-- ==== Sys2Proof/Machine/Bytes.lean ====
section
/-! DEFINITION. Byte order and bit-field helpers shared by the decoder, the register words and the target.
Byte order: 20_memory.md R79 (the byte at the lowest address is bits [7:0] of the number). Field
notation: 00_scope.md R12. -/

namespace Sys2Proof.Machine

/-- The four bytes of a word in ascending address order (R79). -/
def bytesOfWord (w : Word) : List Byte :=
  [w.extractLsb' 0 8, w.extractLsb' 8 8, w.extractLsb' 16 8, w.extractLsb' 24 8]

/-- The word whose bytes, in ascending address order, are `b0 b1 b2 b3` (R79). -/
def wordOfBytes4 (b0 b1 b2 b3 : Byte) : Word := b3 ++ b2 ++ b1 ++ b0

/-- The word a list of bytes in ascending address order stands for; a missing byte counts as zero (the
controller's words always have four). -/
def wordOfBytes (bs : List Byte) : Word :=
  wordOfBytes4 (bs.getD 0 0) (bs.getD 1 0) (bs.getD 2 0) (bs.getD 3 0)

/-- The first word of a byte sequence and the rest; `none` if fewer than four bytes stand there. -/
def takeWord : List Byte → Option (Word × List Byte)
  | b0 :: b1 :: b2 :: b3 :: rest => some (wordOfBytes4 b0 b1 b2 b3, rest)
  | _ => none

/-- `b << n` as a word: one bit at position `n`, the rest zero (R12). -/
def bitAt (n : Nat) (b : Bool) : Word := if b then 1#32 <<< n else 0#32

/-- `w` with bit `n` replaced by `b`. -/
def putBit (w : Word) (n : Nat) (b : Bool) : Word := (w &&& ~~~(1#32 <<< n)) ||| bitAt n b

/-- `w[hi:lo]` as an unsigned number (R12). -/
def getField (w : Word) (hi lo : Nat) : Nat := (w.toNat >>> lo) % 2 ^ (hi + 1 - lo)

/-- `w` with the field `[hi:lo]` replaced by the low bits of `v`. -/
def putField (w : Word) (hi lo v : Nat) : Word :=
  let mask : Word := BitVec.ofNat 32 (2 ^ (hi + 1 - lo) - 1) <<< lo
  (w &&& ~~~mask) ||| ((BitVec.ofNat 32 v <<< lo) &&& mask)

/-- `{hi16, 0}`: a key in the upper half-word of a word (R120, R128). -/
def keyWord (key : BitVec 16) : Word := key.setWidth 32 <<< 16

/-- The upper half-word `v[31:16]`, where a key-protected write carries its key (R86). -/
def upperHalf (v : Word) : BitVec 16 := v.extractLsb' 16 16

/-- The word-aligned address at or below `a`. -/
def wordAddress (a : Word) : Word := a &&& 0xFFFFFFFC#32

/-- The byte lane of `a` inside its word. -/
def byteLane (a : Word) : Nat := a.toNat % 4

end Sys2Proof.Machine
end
============
▸ **What this task involves**
Look through the entries above, and wherever a line holds the string "bits", copy it.

▸ **Written solution**
Byte order: 20_memory.md R79 (the byte at the lowest address is bits [7:0] of the number). Field
/-- `w` with the field `[hi:lo]` replaced by the low bits of `v`. -/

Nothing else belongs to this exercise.